# Advice needed for repairing electronic starter T5 light



## Antoni (18 Feb 2014)

Hi guys,

I wondered if someone experienced with electronics, can advice me a bit on this:

I have got a light unit 6x24W HO T5 that I want to use, but I have a problem with it. Couple of the lights work intermittently.... sometimes when I plug it in, all of them comes on, but if I unplug it and plug it again, the one in question, don't work.... 

I have open the light, checked all the connections and they looks good. Something strange I have noticed is that the tester shows that the two sockets for the tube pins are live..... And this is the case with all the sockets for all 6 lights(including the working ones).

Then I have had a look at the electronic starters to check them and visually they look ok, but I wondered is it possible the failure to start every time has something to do with the capacitors and not been able to provide enough power to light the tube?

Here is a pic of the circuit board. There are 6 separate boards for the 6 tubes.  







Thanks in advance!


----------



## arhino (19 Feb 2014)

When all the tubes are fitted are they in the end caps making a good connection. Sometimes you need to rotate a lamp 1/4 of a turn to get it in the right position.

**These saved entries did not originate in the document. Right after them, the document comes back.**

-- ==== Sys2Proof/Laws/TouchRows.lean ====
section
/-! SUPPORT. The parts of State that each operation of Machine/Rows.lean changes. -/

namespace Sys2Proof.Machine

theorem State.storeIf_touch {ps : List Part} (s : State) (c : Fin 4) (isl g : Nat) (f : State → State)
    (hf : ∀ x, onlyTouches ps x (f x)) (ha : ∀ q ∈ [Part.fab, .answer, .pmc, .free], q ∈ ps) :
    onlyTouches ps s (s.storeIf c isl g f) :=
  State.store_touch s c isl _ (fun x => onlyTouches.ite (onlyTouches.refl _ _) (hf x)) ha

theorem State.misaligned_touch (s : State) :
    onlyTouches [.answer] s (State.misaligned s) := by
  unfold State.misaligned
  repeat' first
    | (with_reducible apply onlyTouches.refl)
    | (with_reducible apply onlyTouches.ite)
    | (split)
    | (with_reducible apply onlyTouches.put_answer; (case m => decide))

theorem State.regWriteRow_touch (s : State) (c : Fin 4) (b off : Nat) (v : W32) :
    onlyTouches [.tmb, .fab, .answer, .hs, .hsc, .dig, .vlvCtl, .vg, .vd, .lmpErr, .ls, .meas, .curve, .adm, .inp, .pwr, .sup, .sys, .mem, .ecc, .lc, .que, .core, .pmc, .can, .nm, .hp, .plk, .dep, .nv, .free] s (State.regWriteRow s c b off v) := by
  unfold State.regWriteRow
  repeat' first
    | (with_reducible apply onlyTouches.refl)
    | (with_reducible show onlyTouches _ _ (State.misaligned ..); refine onlyTouches.trans ?_ (State.misaligned_touch ..) ?sub; (case sub => decide))
    | (with_reducible show onlyTouches _ _ (State.storeReg ..); refine onlyTouches.trans ?_ (State.storeReg_touch ..) ?sub; (case sub => decide))
    | (with_reducible apply onlyTouches.ite)

theorem State.regReadRow_touch (s : State) (c : Fin 4) (b off : Nat) :
    onlyTouches [.tmb, .fab, .answer, .dig, .vg, .adm, .pwr, .sys, .lc, .que, .pmc, .can, .nm, .hp, .plk, .free] s (State.regReadRow s c b off) := by
  unfold State.regReadRow
  repeat' first
    | (with_reducible apply onlyTouches.refl)
    | (with_reducible show onlyTouches _ _ (State.loadReg ..); refine onlyTouches.trans ?_ (State.loadReg_touch ..) ?sub; (case sub => decide))
    | (with_reducible show onlyTouches _ _ (State.misaligned ..); refine onlyTouches.trans ?_ (State.misaligned_touch ..) ?sub; (case sub => decide))
    | (with_reducible apply onlyTouches.ite)

theorem State.quePopRow_touch (s : State) (c : Fin 4) (q : Fin 32) (push : Option W32) :
    onlyTouches [.tmb, .fab, .answer, .dig, .vg, .adm, .pwr, .sys, .lc, .que, .pmc, .can, .nm, .hp, .plk, .free] s (State.quePopRow s c q push) := by
  unfold State.quePopRow
  dsimp only
  repeat' first
    | (with_reducible apply onlyTouches.refl)
    | (with_reducible show onlyTouches _ _ (State.loadReg ..); refine onlyTouches.trans ?_ (State.loadReg_touch ..) ?sub; (case sub => decide))
    | (with_reducible show onlyTouches _ _ (State.queFwPop ..).2; refine onlyTouches.trans ?_ (State.queFwPop_touch ..) ?sub; (case sub => decide))
    | (with_reducible show onlyTouches _ _ (State.quePushNow ..).2; refine onlyTouches.trans ?_ (State.quePushNow_touch ..) ?sub; (case sub => decide))
    | (with_reducible show onlyTouches _ _ (State.quePushPop ..).2; refine onlyTouches.trans ?_ (State.quePushPop_touch ..) ?sub; (case sub => decide))
    | (with_reducible show onlyTouches _ _ (State.served ..); refine onlyTouches.trans ?_ (State.served_touch ..) ?sub; (case sub => decide))
    | (with_reducible apply onlyTouches.ite)
    | (split)
    | (with_reducible apply onlyTouches.put_answer; (case m => decide))

theorem State.queFlushRow_touch (s : State) (c : Fin 4) (q : Fin 32) (push : Option W32) :
    onlyTouches [.fab, .answer, .que, .pmc, .free] s (State.queFlushRow s c q push) := by
  unfold State.queFlushRow
  repeat' first
    | (with_reducible apply onlyTouches.refl)
    | (with_reducible show onlyTouches _ _ (State.queFlush ..); refine onlyTouches.trans ?_ (State.queFlush_touch ..) ?sub; (case sub => decide))
    | (with_reducible show onlyTouches _ _ (State.quePushNow ..).2; refine onlyTouches.trans ?_ (State.quePushNow_touch ..) ?sub; (case sub => decide))
    | (with_reducible show onlyTouches _ _ (State.store ..); refine onlyTouches.step ?_ (State.store_touch _ _ _ _ (fun x => ?_) ?sub); (case sub => decide))
    | (split)

theorem State.latchRow_touch (s : State) (r : Fin 5) (b off : Nat) :
    onlyTouches [.tmb, .fab, .answer, .dig, .vg, .adm, .pwr, .sys, .lc, .que, .pmc, .can, .nm, .hp, .plk, .free] s (State.latchRow s r b off) := by
  unfold State.latchRow
  repeat' first
    | (with_reducible apply onlyTouches.refl)
    | (with_reducible show onlyTouches _ _ (State.depRead ..); refine onlyTouches.trans ?_ (State.depRead_touch ..) ?sub; (case sub => decide))
    | (with_reducible show onlyTouches _ _ (State.loadReg ..); refine onlyTouches.trans ?_ (State.loadReg_touch ..) ?sub; (case sub => decide))
    | (with_reducible apply onlyTouches.ite)
    | (with_reducible apply onlyTouches.dite <;> intro h)

theorem State.hsEntryRow_touch (s : State) (n : Fin 48) :
    onlyTouches [.hs, .adm] s (State.hsEntryRow s n) := by
  unfold State.hsEntryRow
  repeat' first
    | (with_reducible apply onlyTouches.refl)
    | (with_reducible show onlyTouches _ _ (State.deliver ..); refine State.deliver_touch _ _ _ _ (fun x => ?_) ?sub; (case sub => decide))
    | (with_reducible show onlyTouches _ _ (State.hsEntry ..); refine onlyTouches.trans ?_ (State.hsEntry_touch ..) ?sub; (case sub => decide))
    | (with_reducible apply onlyTouches.ite)

theorem State.cpResetRow_touch (s : State) (cause : Fin 4) :
    onlyTouches [.tmb, .fab, .hs, .hsc, .dig, .vg, .vd, .ls, .adm, .inp, .pwr, .sup, .sys, .ecc, .lc, .que, .core, .pmc, .hp, .dep, .nv, .free] s (State.cpResetRow s cause) := by
  unfold State.cpResetRow
  dsimp only
  repeat' first
    | (with_reducible apply onlyTouches.refl)
    | (with_reducible show onlyTouches _ _ (State.advanceTo ..); refine onlyTouches.trans ?_ (State.advanceTo_touch ..) ?sub; (case sub => decide))
    | (with_reducible show onlyTouches _ _ (State.cpReset ..); refine onlyTouches.trans ?_ (State.cpReset_touch ..) ?sub; (case sub => decide))
    | (with_reducible show onlyTouches _ _ (State.modDep ..); refine onlyTouches.trans ?_ (State.modDep_touch ..) ?sub; (case sub => decide))
    | (with_reducible apply onlyTouches.ite)
    | (split)

theorem State.bankUv_touch (s : State) (b : Fin 4) (mv us : Nat) :
    onlyTouches [.fab, .hs, .hsc, .dig, .vg, .vd, .ls, .adm, .pwr] s (State.bankUv s b mv us) := by
  unfold State.bankUv
  dsimp only
  repeat' first
    | (with_reducible apply onlyTouches.refl)
    | (with_reducible show onlyTouches _ _ (State.hsBankUv ..); refine onlyTouches.trans ?_ (State.hsBankUv_touch ..) ?sub; (case sub => decide))
    | (with_reducible show onlyTouches _ _ (State.lsUv ..); refine onlyTouches.trans ?_ (State.lsUv_touch ..) ?sub; (case sub => decide))
    | (with_reducible show onlyTouches _ _ (State.modHsc ..); refine onlyTouches.trans ?_ (State.modHsc_touch ..) ?sub; (case sub => decide))
    | (with_reducible show onlyTouches _ _ (State.vgUv ..); refine onlyTouches.trans ?_ (State.vgUv_touch ..) ?sub; (case sub => decide))
    | (with_reducible show onlyTouches _ _ (State.onlyIf ..); refine onlyTouches.onlyIf ?_ fun x => ?_)
    | (with_reducible show onlyTouches _ _ (forFin ..); refine onlyTouches.forFin ?_ fun i x => ?_)

theorem State.bankRecover_touch (s : State) (b : Fin 4) (mv us : Nat) :
    onlyTouches [.fab, .hs, .hsc, .dig, .ls, .adm] s (State.bankRecover s b mv us) := by
  unfold State.bankRecover
  dsimp only
  repeat' first
    | (with_reducible apply onlyTouches.refl)
    | (with_reducible show onlyTouches _ _ (State.hsBankOk ..); refine onlyTouches.trans ?_ (State.hsBankOk_touch ..) ?sub; (case sub => decide))
    | (with_reducible show onlyTouches _ _ (State.lsBankOk ..); refine onlyTouches.trans ?_ (State.lsBankOk_touch ..) ?sub; (case sub => decide))
    | (with_reducible show onlyTouches _ _ (State.modHsc ..); refine onlyTouches.trans ?_ (State.modHsc_touch ..) ?sub; (case sub => decide))
    | (with_reducible show onlyTouches _ _ (State.onlyIf ..); refine onlyTouches.onlyIf ?_ fun x => ?_)
    | (with_reducible show onlyTouches _ _ (forFin ..); refine onlyTouches.forFin ?_ fun i x => ?_)

theorem State.clampEndRow_touch (s : State) (n : Fin 48) (cycles : Nat) :
    onlyTouches [.tmb, .fab, .hs, .adm, .pwr, .ecc, .pmc, .dep, .nv, .free] s (State.clampEndRow s n cycles) := by
  unfold State.clampEndRow
  repeat' first
    | (with_reducible apply onlyTouches.refl)
    | (with_reducible show onlyTouches _ _ (State.advanceTo ..); refine onlyTouches.trans ?_ (State.advanceTo_touch ..) ?sub; (case sub => decide))
    | (with_reducible show onlyTouches _ _ (State.clampStop ..); refine onlyTouches.trans ?_ (State.clampStop_touch ..) ?sub; (case sub => decide))
    | (with_reducible apply onlyTouches.ite)
    | (split)

theorem State.sampleRow_touch (s : State) (t : Fin 67) (raw tj : Int) (top : Nat) :
    onlyTouches [.tmb, .fab, .hs, .dig, .vg, .vd, .ls, .pwr, .ecc, .pmc, .dep, .nv, .free] s (State.sampleRow s t raw tj top) := by
  unfold State.sampleRow
  dsimp only
  repeat' first
    | (with_reducible apply onlyTouches.refl)
    | (with_reducible show onlyTouches _ _ (State.advanceTo ..); refine onlyTouches.trans ?_ (State.advanceTo_touch ..) ?sub; (case sub => decide))
    | (with_reducible show onlyTouches _ _ (State.estSample ..); refine onlyTouches.trans ?_ (State.estSample_touch ..) ?sub; (case sub => decide))
    | (with_reducible show onlyTouches _ _ (State.sample ..); refine onlyTouches.trans ?_ (State.sample_touch ..) ?sub; (case sub => decide))
    | (with_reducible show onlyTouches _ _ (State.vdSample ..); refine onlyTouches.trans ?_ (State.vdSample_touch ..) ?sub; (case sub => decide))
    | (with_reducible apply onlyTouches.ite)
    | (with_reducible apply onlyTouches.dite <;> intro h)

theorem State.deadlineTick_touch (s : State) :
    onlyTouches [.tmb, .fab, .curve, .adm, .pwr, .ecc, .pmc, .dep, .nv, .free] s (State.deadlineTick s) := by
  unfold State.deadlineTick
  repeat' first
    | (with_reducible apply onlyTouches.refl)
    | (with_reducible show onlyTouches _ _ (State.admTickFrom ..); refine onlyTouches.trans ?_ (State.admTickFrom_touch ..) ?sub; (case sub => decide))
    | (split)

theorem State.siteStaleTick_touch (s : State) :
    onlyTouches [.tmb, .fab, .curve, .adm, .pwr, .ecc, .pmc, .dep, .nv, .free] s (State.siteStaleTick s) := by
  unfold State.siteStaleTick
  repeat' first
    | (with_reducible apply onlyTouches.refl)
    | (with_reducible show onlyTouches _ _ (State.admTickFrom ..); refine onlyTouches.trans ?_ (State.admTickFrom_touch ..) ?sub; (case sub => decide))
    | (with_reducible apply onlyTouches.ite)

theorem State.sensorStaleTick_touch (s : State) :
    onlyTouches [.tmb, .fab, .curve, .adm, .pwr, .ecc, .pmc, .dep, .nv, .free] s (State.sensorStaleTick s) := by
  unfold State.sensorStaleTick
  repeat' first
    | (with_reducible apply onlyTouches.refl)
    | (with_reducible show onlyTouches _ _ (State.admTickFrom ..); refine onlyTouches.trans ?_ (State.admTickFrom_touch ..) ?sub; (case sub => decide))
    | (split)

theorem State.periodTick_touch (s : State) (i : Fin 16) :
    onlyTouches [.tmb, .fab, .curve, .adm, .pwr, .ecc, .pmc, .dep, .nv, .free] s (State.periodTick s i) := by
  unfold State.periodTick
  repeat' first
    | (with_reducible apply onlyTouches.refl)
    | (with_reducible show onlyTouches _ _ (State.admTickFrom ..); refine onlyTouches.trans ?_ (State.admTickFrom_touch ..) ?sub; (case sub => decide))
    | (with_reducible apply onlyTouches.ite)

theorem State.windowTick_touch (s : State) (i : Fin 16) :
    onlyTouches [.tmb, .fab, .curve, .adm, .pwr, .ecc, .pmc, .dep, .nv, .free] s (State.windowTick s i) := by
  unfold State.windowTick
  repeat' first
    | (with_reducible apply onlyTouches.refl)
    | (with_reducible show onlyTouches _ _ (State.admTickFrom ..); refine onlyTouches.trans ?_ (State.admTickFrom_touch ..) ?sub; (case sub => decide))
    | (with_reducible apply onlyTouches.ite)

theorem State.sensorCopy_touch (s : State) (mv : Vector Nat 4) (tbp : Int) :
    onlyTouches [.adm] s (State.sensorCopy s mv tbp) := by
  unfold State.sensorCopy
  repeat' first
    | (with_reducible apply onlyTouches.refl)
    | (with_reducible show onlyTouches _ _ (State.toAdm ..); refine onlyTouches.trans ?_ (State.toAdm_touch ..) ?sub; (case sub => decide))
    | (with_reducible apply onlyTouches.ite)

theorem State.cntOvf_touch (s : State) (i : Fin 48) (same : Bool) :
    onlyTouches [.fab, .pmc] s (State.cntOvf s i same) := by
  unfold State.cntOvf
  dsimp only
  repeat' first
    | (with_reducible apply onlyTouches.refl)
    | (with_reducible show onlyTouches _ _ (State.modPmc ..); refine onlyTouches.trans ?_ (State.modPmc_touch ..) ?sub; (case sub => decide))
    | (with_reducible show onlyTouches _ _ (State.pmcWrap ..); refine onlyTouches.trans ?_ (State.pmcWrap_touch ..) ?sub; (case sub => decide))
    | (with_reducible apply onlyTouches.ite)
    | (with_reducible apply onlyTouches.dite <;> intro h)

theorem State.sensorRow_touch (s : State) (q : Fin 20) (x : Int) (hz : Nat) (dc : Bool) :
    onlyTouches [.fab, .dep, .nv] s (State.sensorRow s q x hz dc) := by
  unfold State.sensorRow
  repeat' first
    | (with_reducible apply onlyTouches.refl)
    | (with_reducible show onlyTouches _ _ (State.mainsSample ..); refine onlyTouches.trans ?_ (State.mainsSample_touch ..) ?sub; (case sub => decide))
    | (with_reducible show onlyTouches _ _ (State.railSample ..); refine onlyTouches.trans ?_ (State.railSample_touch ..) ?sub; (case sub => decide))
    | (with_reducible show onlyTouches _ _ (State.tempSample ..); refine onlyTouches.trans ?_ (State.tempSample_touch ..) ?sub; (case sub => decide))
    | (with_reducible apply onlyTouches.ite)
    | (with_reducible apply onlyTouches.dite <;> intro h)

theorem State.wakeRow_touch (s : State) (src : Fin 15) :
    onlyTouches [.pwr] s (State.wakeRow s src) := by
  unfold State.wakeRow
  repeat' first
    | (with_reducible apply onlyTouches.refl)
    | (with_reducible show onlyTouches _ _ (State.wakeReq ..); refine onlyTouches.trans ?_ (State.wakeReq_touch ..) ?sub; (case sub => decide))
    | (with_reducible show onlyTouches _ _ (State.onlyIf ..); refine onlyTouches.onlyIf ?_ fun x => ?_)
    | (with_reducible apply onlyTouches.ite)

theorem State.trimLock_touch (s : State) :
    onlyTouches [.tmb] s (State.trimLock s) := by
  unfold State.trimLock
  repeat' first
    | (with_reducible apply onlyTouches.refl)
    | (with_reducible show onlyTouches _ _ (State.modTmb ..); refine onlyTouches.trans ?_ (State.modTmb_touch ..) ?sub; (case sub => decide))
    | (with_reducible apply onlyTouches.ite)

end Sys2Proof.Machine
end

Those lamp holders have push in cable connections give the cables a push into the lamp holder then a tug and make sure they are nice and tight.


----------



## flygja (19 Feb 2014)

If you're not skilled with electronics, I don't recommend that you change components on the ballasts yourself. These ballasts are pumping out tens of thousands of volts! Better to just change the ballasts altogether if they've failed. Something like these: HF-Essential for TL5/TL-D - Philips


----------



## Antoni (19 Feb 2014)

Thanks guys! I have checked all links, cables etc. Most likely the problem is the starter and I was thinking of replacing the faulty elements, but will have a look if I can find reasonably priced electronic balast, that can fit inside the unit.


----------